Stored data entries
-- ==== Sys2Proof/Laws/Kept.lean ====
section
/-!
SUPPORT. What the operations that do touch banks, the collector or its pins still keep: the invariant of the
block, the profile and the queue.
-/

namespace Sys2Proof.Machine

/-- `t` comes from `s` by operations that keep the invariant of a block that is up, and keep it up. -/
structure Kept (s t : State) : Prop where
  inv : s.isUp = true → s.Inv → t.Inv
  up : t.isUp = s.isUp
  profile : t.profile = s.profile
  pending : t.pending = s.pending

variable {s t u : State}

/-- The parts of a key. -/
theorem key_parts (h : t.key = s.key) :
    t.profile = s.profile ∧ t.pending = s.pending ∧ t.pins.core = s.pins.core ∧ t.fc.core = s.fc.core ∧
      t.pw.mem = s.pw.mem ∧ t.pw.scrambled = s.pw.scrambled ∧ t.pw.doms.length = s.pw.doms.length ∧ t.ports.length = s.ports.length := by
  simp only [State.key, Prod.mk.injEq] at h
  simp only [Prod.mk.injEq]
  grind

/-- The invariant reads nothing but the key. -/
theorem Inv.of_key (h : t.key = s.key) (i : s.Inv) : t.Inv := by
  obtain ⟨h1, h2, h3, h4, h5, h6, h7, h8⟩ := key_parts h
  simp only [Pins.core, Collector.core, Prod.mk.injEq] at h3 h4
  simp only [State.Inv, Power.wf, Power.unlisted, Collector.whole, State.pinsTrue, State.isUp, Collector.valid, h1, h3, h4, h5, h6, h7, h8] at i ⊢
  exact i

theorem isUp_of_key (h : t.key = s.key) : t.isUp = s.isUp := by
  obtain ⟨-, -, h3, -⟩ := key_parts h
  simp only [Pins.core, Prod.mk.injEq] at h3
  simp only [State.isUp, h3]

theorem Kept.refl : Kept s s := ⟨fun _ i => i, rfl, rfl, rfl⟩

theorem Kept.trans (h : Kept s t) (g : Kept t u) : Kept s u :=
  ⟨fun a i => g.inv (h.up.trans a) (h.inv a i), g.up.trans h.up, g.profile.trans h.profile, g.pending.trans h.pending⟩

theorem Kept.of_key (h : t.key = s.key) : Kept s t :=
  ⟨fun _ i => Inv.of_key h i, isUp_of_key h, (key_parts h).1, (key_parts h).2.1⟩

theorem Kept.ite {c : Prop} [Decidable c] (h : Kept s t) (g : Kept s u) : Kept s (if c then t else u) := by split <;> assumption

theorem Kept.when {c : Prop} [Decidable c] (h : Kept s t) (g : Kept t u) : Kept s (if c then u else t) := by
  split
  · exact h.trans g
  · exact h

theorem Kept.foldl {α : Type} {f : State → α → State} {l : List α} (h : ∀ s a, Kept s (f s a)) : Kept s (l.foldl f s) := by
  induction l generalizing s with
  | nil => exact .refl
  | cons a r ih => exact (h s a).trans ih

theorem Kept.elim {α : Type} {o : Option α} {f : α → State} (h : ∀ a, Kept s (f a)) (g : Kept s t) : Kept s (o.elim t f) := by
  cases o
  · exact g
  · exact h _

/-- A change of the banks that keeps the canonical form. -/
theorem Kept.modPw {f : Power → Power} (h : ∀ p, p.wf = true → (f p).wf = true) (g : ∀ p, (f p).doms.length = p.doms.length) :
    Kept s (s.modPw f) :=
  ⟨fun _ i => ⟨h _ i.1, i.2.1, i.2.2.1, i.2.2.2.1, i.2.2.2.2.1, (g _).trans i.2.2.2.2.2⟩, rfl, rfl, rfl⟩
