-- ==== Sys2Proof/Laws/Commands.lean ====
section
/-!
SUPPORT. What each command leaves alone: for most, the key of the state.
-/

namespace Sys2Proof.Machine

/-- Where the answer is a next state, it has the key of `s`. -/
def Still (s : State) (r : Result) : Prop := ∀ t, r = .next t → t.key = s.key

variable {s : State}

theorem Still.next {t : State} (h : t.key = s.key) : Still s (.next t) := by rintro _ ⟨⟩; exact h
theorem Still.fault (f : Fault) : Still s (.fault f) := fun _ h => by cases h
theorem whenAlive_still {f : State → State} (h : ∀ t, (f t).key = t.key) : Still s (whenAlive s f) := .next (ite_key (h s) rfl)
theorem onPort_still {p : PortNo} {f : State → State} (h : ∀ t, (f t).key = t.key) : Still s (onPort p s f) := by
  unfold onPort; split
  · exact whenAlive_still h
  · exact .fault _
theorem onLeaf_still {f : State → State} (h : ∀ t, (f t).key = t.key) : Still s (onLeaf s f) := by
  unfold onLeaf; split
  · exact whenAlive_still h
  · exact .fault _
theorem onReg_still {d : Nat} {f : State → State} (h : ∀ t, (f t).key = t.key) : Still s (onReg d s f) :=
  .next (ite_key (ite_key (h s) (State.rpErr_key s)) rfl)
theorem onSafeReg_still {f : State → State} (h : ∀ t, (f t).key = t.key) : Still s (onSafeReg s f) :=
  .next (ite_key (ite_key (h s) (State.rpErr_key s)) rfl)
theorem onRead_still {f : State → State} (h : ∀ t, (f t).key = t.key) : Still s (onRead s f) :=
  .next (ite_key (ite_key (h s) (State.rpErr_key s)) rfl)
theorem onLeafReg_still {d : Nat} {f : State → State} (h : ∀ t, (f t).key = t.key) : Still s (onLeafReg d s f) :=
  onReg_still fun t => ite_key (h t) (State.rpErr_key t)
theorem onMsg_still {p : PortNo} {m : Msg} {f : State → State} (h : ∀ t, (f t).key = t.key) : Still s (onMsg p m s f) :=
  onPort_still fun _ => ite_key ((h _).trans (State.received_key ..)) rfl
theorem onScoped_still {p : PortNo} {m : Msg} {f : State → Part → State} (h : ∀ t x, (f t x).key = t.key) : Still s (onScoped p m s f) :=
  onMsg_still fun t => by
    split
    · exact h _ _
    · exact State.countStale_key ..
theorem onFlit_still {p : PortNo} {stamp : HT80} {l : List Byte} {f : State → State} (h : ∀ t, (f t).key = t.key) : Still s (onFlit p stamp l s f) :=
  onPort_still fun _ => ite_key ((State.drew_key _).trans ((h _).trans (State.traced_key ..))) rfl
theorem onRef_still {n : Nat} {f : State → State} (h : ∀ t, (f t).key = t.key) : Still s (onRef n s f) := by
  unfold onRef; split
  · exact whenAlive_still fun t => (State.requalify_key _).trans (h t)
  · exact .fault _
theorem onDom_still {d : Nat} {f : State → State} (h : ∀ t, (f t).key = t.key) : Still s (onDom d s f) := by
  unfold onDom; split
  · exact whenAlive_still h
  · exact .fault _
theorem onUnit_still {l : Level} {a : CellAddr} {f : State → State} (h : ∀ t, (f t).key = t.key) : Still s (onUnit l a s f) :=
  onLeaf_still fun t => ite_key (h t) rfl
theorem onSeated_still {l : Level} {a : CellAddr} {f : State → State} (h : ∀ t, (f t).key = t.key) : Still s (onSeated l a s f) :=
  onUnit_still fun t => ite_key (h t) rfl
theorem onStake_still {a : CellAddr} {f : State → State} (h : ∀ t, (f t).key = t.key) : Still s (onStake a s f) :=
  onSeated_still h
theorem onDesc_still {P : Byte → Bool} {u : Bool} {d : Desc} {f : State → Nat → State} (h : ∀ t n, (f t n).key = t.key) :
    Still s (onDesc P u d s f) :=
  whenAlive_still fun t => ite_key rfl (by
    dsimp only
    split
    · exact (State.complete_key ..).trans (State.pull_key ..)
    · exact (h _ _).trans (State.pull_key ..))

theorem execLaunchCheck_still (q : BitVec 32) : Still s (execLaunchCheck q s) := by
  unfold execLaunchCheck
  refine onLeaf_still fun _ => ?_
  try dsimp only
  with_reducible repeat' first | rfl | refine ite_key ?_ ?_ | refine (State.launchOne_key ..).trans ?_ | split | (intro _) | (intro _ _) | exact length_modify | exact length_modify _ | exact length_map _ | exact modify_core _ | dsimp only

theorem execWindowOpen_still (w : BitVec 4) : Still s (execWindowOpen w s) := by
  unfold execWindowOpen
  refine onLeaf_still fun _ => ?_
  try dsimp only
  with_reducible repeat' first | rfl | refine ite_key ?_ ?_ | refine (State.modBand_key ..).trans ?_ | refine (State.askWindow_key ..).trans ?_ | refine (State.driveWin_key ..).trans ?_ | split | (intro _) | (intro _ _) | exact length_modify | exact length_modify _ | exact length_map _ | exact modify_core _ | dsimp only

theorem execWindowClose_still (w : BitVec 4) : Still s (execWindowClose w s) := by
  unfold execWindowClose
  refine onLeaf_still fun _ => ?_
  try dsimp only
  with_reducible repeat' first | rfl | refine ite_key ?_ ?_ | refine (State.modBand_key ..).trans ?_ | refine (State.driveWin_key ..).trans ?_ | split | (intro _) | (intro _ _) | exact length_modify | exact length_modify _ | exact length_map _ | exact modify_core _ | dsimp only

theorem execMcForcedEdge_still (m : BitVec 4) (stamp : HT80) : Still s (execMcForcedEdge m stamp s) := by
  unfold execMcForcedEdge
  refine onLeaf_still fun _ => ?_
  try dsimp only
  with_reducible repeat' first | rfl | refine ite_key ?_ ?_ | refine (State.modBand_key ..).trans ?_ | refine (State.modCtx_key ..).trans ?_ | refine (State.raise_key ..).trans ?_ | split | (intro _) | (intro _ _) | exact length_modify | exact length_modify _ | exact length_map _ | exact modify_core _ | dsimp only

theorem execLoadLevelChange_still  : Still s (execLoadLevelChange  s) := by
  unfold execLoadLevelChange
  refine onLeaf_still fun _ => ?_
  try dsimp only
  with_reducible repeat' first | rfl | refine ite_key ?_ ?_ | refine (State.modBand_key ..).trans ?_ | refine (State.raiseNow_key ..).trans ?_ | refine (State.modPins_key _ _ ?_).trans ?_ | split | (intro _) | (intro _ _) | exact length_modify | exact length_modify _ | exact length_map _ | exact modify_core _ | dsimp only

theorem execLoadStep_still (q : BitVec 32) : Still s (execLoadStep q s) := by
  unfold execLoadStep
  refine onLeaf_still fun _ => ?_
  try dsimp only
  with_reducible repeat' first | rfl | refine ite_key ?_ ?_ | refine (State.freeEntry_key ..).trans ?_ | refine (State.modBand_key ..).trans ?_ | refine (State.entryDone_key ..).trans ?_ | split | (intro _) | (intro _ _) | exact length_modify | exact length_modify _ | exact length_map _ | exact modify_core _ | dsimp only

theorem execPwLendRise_still  : Still s (execPwLendRise  s) := by
  unfold execPwLendRise
  refine onLeaf_still fun _ => ?_
  try dsimp only
  with_reducible repeat' first | rfl | refine ite_key ?_ ?_ | refine (State.modPins_key _ _ ?_).trans ?_ | refine (State.modBand_key ..).trans ?_ | split | (intro _) | (intro _ _) | exact length_modify | exact length_modify _ | exact length_map _ | exact modify_core _ | dsimp only

theorem execPwLendFall_still  : Still s (execPwLendFall  s) := by
  unfold execPwLendFall
  refine onLeaf_still fun _ => ?_
  try dsimp only
  with_reducible repeat' first | rfl | refine ite_key ?_ ?_ | refine (State.lendFall_key ..).trans ?_ | split | (intro _) | (intro _ _) | exact length_modify | exact length_modify _ | exact length_map _ | exact modify_core _ | dsimp only

theorem execSignalEntry_still (q : BitVec 32) : Still s (execSignalEntry q s) := by
  unfold execSignalEntry
  refine onLeaf_still fun _ => ?_
  try dsimp only
  with_reducible repeat' first | rfl | refine ite_key ?_ ?_ | refine (State.objOp_key ..).trans ?_ | refine (State.freeEntry_key ..).trans ?_ | refine (State.entryDone_key ..).trans ?_ | refine elim_key ?_ ?_ | split | (intro _) | (intro _ _) | exact length_modify | exact length_modify _ | exact length_map _ | exact modify_core _ | dsimp only

theorem execCaptureOpen_still (q : BitVec 32) : Still s (execCaptureOpen q s) := by
  unfold execCaptureOpen
  refine onLeaf_still fun _ => ?_
  try dsimp only
  with_reducible repeat' first | rfl | refine ite_key ?_ ?_ | refine (State.freeEntry_key ..).trans ?_ | refine (State.stopWindow_key ..).trans ?_ | refine (State.entryDone_key ..).trans ?_ | split | (intro _) | (intro _ _) | exact length_modify | exact length_modify _ | exact length_map _ | exact modify_core _ | dsimp only

theorem execCaptureClose_still (q : BitVec 32) : Still s (execCaptureClose q s) := by
  unfold execCaptureClose
  refine onLeaf_still fun _ => ?_
  try dsimp only
  with_reducible repeat' first | rfl | refine ite_key ?_ ?_ | refine (State.freeEntry_key ..).trans ?_ | refine (State.stopWindow_key ..).trans ?_ | refine (State.entryDone_key ..).trans ?_ | split | (intro _) | (intro _ _) | exact length_modify | exact length_modify _ | exact length_map _ | exact modify_core _ | dsimp only

theorem execSwap_still (t : PTag) : Still s (execSwap t s) := by
  unfold execSwap
  refine whenAlive_still fun _ => ?_
  try dsimp only
  with_reducible repeat' first | rfl | refine ite_key ?_ ?_ | refine (State.modPart_key ..).trans ?_ | refine (State.swapLeaf_key ..).trans ?_ | refine (State.mirrorPart_key ..).trans ?_ | refine (State.freeEntry_key ..).trans ?_ | refine (State.swapDone_key ..).trans ?_ | split | (intro _) | (intro _ _) | exact length_modify | exact length_modify _ | exact length_map _ | exact modify_core _ | dsimp only

theorem execPark_still (q : BitVec 32) : Still s (execPark q s) := by
  unfold execPark
  refine onLeaf_still fun _ => ?_
  try dsimp only
  with_reducible repeat' first | rfl | refine ite_key ?_ ?_ | refine (State.expireAll_key ..).trans ?_ | refine (State.modCtx_key ..).trans ?_ | refine (State.modTr_key ..).trans ?_ | refine (State.modPart_key ..).trans ?_ | refine (State.freeEntry_key ..).trans ?_ | refine (State.complete_key ..).trans ?_ | refine (State.stopReplay_key ..).trans ?_ | refine (State.discardAll_key ..).trans ?_ | refine (State.idleDescent_key ..).trans ?_ | split | (intro _) | (intro _ _) | exact length_modify | exact length_modify _ | exact length_map _ | exact modify_core _ | dsimp only
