-- ==== Sys2Proof/Laws/Taken.lean ====
section
/-!
SUPPORT. What taking a descriptor does (R299, R304, R305, R307): where it is not taken nothing happens,
a failed check completes it, and else the opcode's own meaning runs on the state after the taking.
-/

namespace Sys2Proof.Machine

variable {s t : State} {u : Bool} {d : Desc} {n : Nat} {p : Byte → Bool} {f : State → Nat → State}

/-- A descriptor that has not its turn is not taken. -/
theorem onDesc_waits (h : s.alive = true) (ht : s.takeable u d = false) : onDesc p u d s f = .next s := by
  simp [onDesc, whenAlive, h, ht]

/-- A descriptor that fails a check of R307 is taken and completes with that outcome. -/
theorem onDesc_refused {st : Byte} {c : BitVec 16} {det : BitVec 80} (h : s.alive = true) (ht : s.takeable u d = true) (hp : p (descOp d) = true)
    (hc : s.commonCheck d = some (st, c, det)) : onDesc p u d s f = .next ((s.pull u d).complete s.eng.takenNum st c det) := by
  simp [onDesc, whenAlive, h, ht, hp, hc]

/-- A descriptor that passes them is taken, and its opcode acts on it under the next number. -/
theorem onDesc_taken (h : s.alive = true) (ht : s.takeable u d = true) (hp : p (descOp d) = true) (hc : s.commonCheck d = none) (et : t = s.pull u d)
    (en : n = s.eng.takenNum) : onDesc p u d s f = .next (f t n) := by
  subst et en
  simp [onDesc, whenAlive, h, ht, hp, hc]

/-- A request starts or waits: only the engine and what is put out change. -/
theorem State.hmIssue_eq (s : State) (r : HmReq) : ∃ e o, s.hmIssue r = { s with eng := e, out := o } := by
  unfold State.hmIssue
  split
  · exact ⟨_, _, rfl⟩
  · split
    · split <;> exact ⟨_, _, rfl⟩
    · exact ⟨_, _, rfl⟩

/-- So for the write of CONS. -/
theorem State.flushCons_eq (s : State) (n : Nat) : ∃ e o, s.flushCons n = { s with eng := e, out := o } := by
  unfold State.flushCons
  dsimp only
  split
  · exact ⟨_, _, rfl⟩
  · exact (State.hmIssue_eq _ _).imp fun e => Exists.imp fun o h => h

/-- So for the fetching of entries. -/
theorem State.fetchMore_eq (n k : Nat) : ∀ s : State, ∃ e o, s.fetchMore n k = { s with eng := e, out := o } := by
  induction k with
  | zero => exact fun s => ⟨_, _, rfl⟩
  | succ k ih =>
    intro s
    unfold State.fetchMore
    dsimp only
    split
    · obtain ⟨e, o, h⟩ := ih (State.hmIssue _ _)
      obtain ⟨e', o', h'⟩ := State.hmIssue_eq _ _
      exact ⟨e, o, by rw [h, h']; rfl⟩
    · exact ⟨_, _, rfl⟩

/-- Taking changes nothing but the engine and what is put out. -/
theorem State.pull_eq : ∃ e o, s.pull u d = { s with eng := e, out := o } := by
  unfold State.pull
  dsimp only
  obtain ⟨e, o, h⟩ := State.fetchMore_eq (cmdRing u) 8 (State.flushCons _ (cmdRing u))
  obtain ⟨e', o', h'⟩ := State.flushCons_eq _ (cmdRing u)
  exact ⟨e, o, by rw [h, h']; rfl⟩

end Sys2Proof.Machine
end

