variable (he : ctl.getLsbD 15 = false) (hl : ctl.getLsbD 14 = false)
include he hl

/-- R243: a slot that is not SUMX carries neither FMT nor S. -/
theorem execCellContrib_plain (ht : ctl.extractLsb' 7 4 ≠ (1 : BitVec 4)) : execCellContrib a ctl data s =
    .next (s.sendUp 0 a (contribPkt ch (some ⟨ctl.extractLsb' 4 3, ctl.extractLsb' 7 4, 0, 0, data⟩) false false)) := by
  subst hch
  simp only [execCellContrib, onStake_seated hu hr, State.ctbRdy, hin, hcur, he, hl, beq_eq_false_iff_ne.mpr ht, ht, Bool.not_false, Bool.and_self,
    Bool.not_true, Bool.false_eq_true, if_false]

/-- R243, R246: a SUMX contribution goes up as the fixed-point number that its format spells. -/
theorem execCellContrib_sumx {v : FpVal} (ht : ctl.extractLsb' 7 4 = (1 : BitVec 4)) (hv : decodeFmt (ctl.extractLsb' 11 3) data = some v) :
    execCellContrib a ctl data s = .next (s.sendUp 0 a (contribPkt ch
      (some ⟨ctl.extractLsb' 4 3, 1, ctl.extractLsb' 11 3, ctl.extractLsb' 16 8, toFx96 v (ctl.extractLsb' 16 8)⟩) false true)) := by
  subst hch
  simp only [execCellContrib, onStake_seated hu hr, State.ctbRdy, hin, hcur, he, hl, ht, hv, beq_self_eq_true, Bool.not_false, Bool.and_self,
    Bool.not_true, Bool.false_eq_true, if_false, if_true]

end Contrib

end Stake

end Sys2Proof.Machine
end

section
/-!
The statement of the cell side.
-/

namespace Sys2Proof.Machine

/-- Settles O29: arrivals by what the channel of the cell holds, contributions by their form, and the word whose cycle has come. -/
theorem cellSide : Obligations.CellSide := by
  unfold Obligations.CellSide
  intro s a ch hu hr
  have arrive : exec (.cellArrive a ch) s = _ := execCellArrive_seated hu hr
  refine ⟨fun ⟨hin, hc⟩ => ?_, fun ⟨hin, hc, hn⟩ => ?_, fun ⟨hin, hc, hn⟩ => ?_, fun hin => ?_, fun ctl data hch hin hc hl he ht => ?_,
    fun ctl data v hch hin hc hl he ht hv => ?_, fun ctl data hch hin hc hl he => ?_, fun obj op v => execCellPost_seated hu hr obj op v,
    fun p hd hc => execEventPresent_due hu hr hd hc⟩
  · rw [arrive, if_pos hin, cellArrive_first hc, if_pos rfl]; rfl
  · rw [arrive, if_pos hin, cellArrive_ahead hc hn]
  · rw [arrive, if_pos hin, cellArrive_misuse hc hn]
  · rw [arrive, if_neg (Bool.eq_false_iff.mp hin)]
  · exact execCellContrib_plain hu hr hch hin hc he hl ht
  · exact execCellContrib_sumx hu hr hch hin hc he hl ht hv
  · exact execCellContrib_empty hu hr hch hin hc he hl

end Sys2Proof.Machine
end

section
/-!
SUPPORT. Faults and upkeep of the Trellis (R165, R175, R179, R180, R186, R191, R193, R194, R196, R197, R323): what a unit does with a fault
of its own, and what the clocks, the checks, the accesses and the hold ask of it.
-/

namespace Sys2Proof.Machine

variable {s t : State} {level : Level} {a : CellAddr}

/-- R197, R323: a unit with room for a report queues it and sends its ERROR packet. -/
theorem unitFault_queued {code : BitVec 16} {det : BitVec 64} (h3 : level ≠ 3) (hq : (s.unit level a).queued.length < 2)
    (ht : t = s.modUnit level a (fun x => { x with
      first := if x.first = 0 then code else x.first, ovf := (s.unit level a).ovf || (s.unit level a).first != 0, queued := x.queued ++ [(code, det)] })) :
    s.unitFault level a code det = t.sendUp level (unitAddr level a) {
      classU := true, header := pktHeader 4 3 3
      body := [(0 : BitVec 3) ++ bit ((s.unit level a).ovf || (s.unit level a).first != 0) ++ code, addrWord (unitAddr level a),
        (0 : BitVec 8) ++ (t.unit level a).count s.tr.hcc] } := by
  have hcc : (s.modUnit level a (fun x => { x with
      first := if x.first = 0 then code else x.first, ovf := (s.unit level a).ovf || (s.unit level a).first != 0, queued := x.queued ++ [(code, det)] })).tr.hcc =
      s.tr.hcc := rfl
  subst ht
  simp only [State.unitFault, h3, hq, if_false, if_true, hcc]

section Clocks
variable {child : Byte}

theorem execRegionClockSlip_up (hu : s.unitUp 2 a = true) : execRegionClockSlip a.region s =
    .next ((s.unitFault 2 { region := a.region, block := 0, cell := 0 } (faultCode 2 2 8 2)).unseat a.region) :=
  onUnit_up (unitUp_pergola hu)

/-- R165: the Leaf core loses the region. -/
theorem execLaneClockLost_core (hu : s.unitUp 3 a = true) : execLaneClockLost 3 a child s =
    .next ((s.raiseNow (faultCode 2 3 8 3) (mkLoc (child.setWidth 7 : BitVec 7).toNat) s.activeTag (detail [(24, 1, child.toNat)])).loseRegion
      (child.setWidth 7)) := onUnit_up hu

Task goal =
Would you output, unchanged, each line from the start of the records to the line that holds "simp only [State.key, Prod.mk.injEq] at h", both included and nothing else?

Result of the task =
-- ==== Sys2Proof/Laws/Kept.lean ====
section
/-!
SUPPORT. What the operations that do touch banks, the collector or its pins still keep: the invariant of the
block, the profile and the queue.
-/

namespace Sys2Proof.Machine

/-- `t` comes from `s` by operations that keep the invariant of a block that is up, and keep it up. -/
structure Kept (s t : State) : Prop where
  inv : s.isUp = true → s.Inv → t.Inv
  up : t.isUp = s.isUp
  profile : t.profile = s.profile
  pending : t.pending = s.pending

variable {s t u : State}

/-- The parts of a key. -/
theorem key_parts (h : t.key = s.key) :
    t.profile = s.profile ∧ t.pending = s.pending ∧ t.pins.core = s.pins.core ∧ t.fc.core = s.fc.core ∧
      t.pw.mem = s.pw.mem ∧ t.pw.scrambled = s.pw.scrambled ∧ t.pw.doms.length = s.pw.doms.length ∧ t.ports.length = s.ports.length := by
  simp only [State.key, Prod.mk.injEq] at h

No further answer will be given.